My concern stems from the basic principle that most users will be unable to assess risk associated with supply chain attacks and, even if the can, the amount of information available through KNIME is insufficient to identify the extent of any risk. Most of the detail of packages is hidden (names, version, etc.) and KNIME is capable of installing packages without asking permission from the end user. If I open the KNIME Application where do I get a list of all the Python packages that have been installed and their version? When a security risk in a Python package arises how is this proactively communicated to the end user so that they can take action?

I can understand the principle of approved and non-approved extensions, however, in both cases KNIME needs to be clear and explicit (and have tools available) to track and communicate risk and alert users to take action when issues are identified.

It’s a process rather than technical issue that I am trying to raise. One I don’t feel that KNIME is on top of yet - though I am happy to be wrong on this.

Packaging
I understand everything that you have written, though I am coming from a different direction. I agree that KNIME packages are not Python packages, however, the majority of Python developers will have some exposure to developing Pip packaging and the expected layout of files and setup of a development environment. If you do something different it becomes a cost to the developer and a barrier to developing Python extensions (and I am sure you would like lots of people developing great extensions).

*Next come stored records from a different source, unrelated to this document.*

-- ==== Sys2Proof/Safety.lean ====
section
/-! DEFINITION. What counts as a safe state: the invariants of the ports that the spec states for every
transaction's outcome. -/

namespace Sys2Proof.Machine

/-- A `VALID` bit is 1 exactly when the port holds a value (R31). -/
def State.validMatchesPorts (s : State) : Prop :=
  s.valid.getLsbD 0 = s.valOut.isSome ∧
  s.valid.getLsbD 1 = s.strOut.isSome ∧
  s.valid.getLsbD 2 = s.signOut.isSome ∧
  s.valid.getLsbD 3 = s.expOut.isSome ∧
  s.valid.getLsbD 4 = s.fracOut.isSome ∧
  s.valid.getLsbD 5 = s.sigOut.isSome

/-- `STATUS` holds one of the codes 0 to 5, or no value before the first transaction (R36, R91). -/
def State.statusLegal (s : State) : Prop :=
  ∀ c, s.status = some c → c.toNat ≤ 5

/-- Some result port holds a value exactly when the last transaction completed with `OK` (R18, R98). -/
def State.okMatchesValid (s : State) : Prop :=
  s.valid ≠ validNone ↔ s.status = some Status.ok.code

/-- A `STR_OUT` that holds a value is 32 or 64 characters, each `'0'` or `'1'` (R25). -/
def State.strOutLegal (s : State) : Prop :=
  ∀ u, s.strOut = some u →
    (u.length = 32 ∨ u.length = 64) ∧ ∀ c ∈ u, c = Ch.zero ∨ c = Ch.one

/-- The significand on `SIG_OUT` is normalized: its leading bit is bit 23 or bit 52 (R29). -/
def State.sigOutNormalized (s : State) : Prop :=
  ∀ n, s.sigOut = some n →
    (2 ^ 23 ≤ n.toNat ∧ n.toNat < 2 ^ 24) ∨ (2 ^ 52 ≤ n.toNat ∧ n.toNat < 2 ^ 53)

/-- The invariant of the block: what its output ports, its configuration and the string on its input
port always satisfy (R12, R25, R29, R31, R91). -/
structure State.Inv (s : State) : Prop where
  validMatchesPorts : s.validMatchesPorts
  statusLegal       : s.statusLegal
  okMatchesValid    : s.okMatchesValid
  strOutLegal       : s.strOutLegal
  sigOutNormalized  : s.sigOutNormalized
  configLegal       : s.config.wf = true
  stringFits        : presentable s = true

end Sys2Proof.Machine
end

My point is to keep things consistent with the rest of the Python ecosystem to make it easy for developers. We’ve only got a limited number of brain cells, I would prefer using them to pursue things that bring me pleasure rather than yet another programming environment.

Testing
Thanks – finally worked that out. May come back to you if I can’t set a breakpoint in VSCODE for debugging.

Conda
This ties in to the security issue. Part of Anaconda’s value proposition is that they provide a level of assurance that the supply chain is secure. I would expect that some customer’s would value that and prefer that KNIME pulled from the default Anaconda channel rather than conda-forge. It’s easy to say there is a low risk of a security threat through a Python package in the conda-forge channel, and you might expect that if Anaconda detected a risk it would be pulled from conda-forge, but sometimes people feel more comfortable if they can point to a license which provides assurance.

What I am trying to stimulate is discussion about an issue people might not have considered that needs exploring before a malicious actor launches an attack rather than after.

Have a great weekend.

system · September 15, 2022, 3:27pm

This topic was automatically closed 90 days after the last reply. New replies are no longer allowed.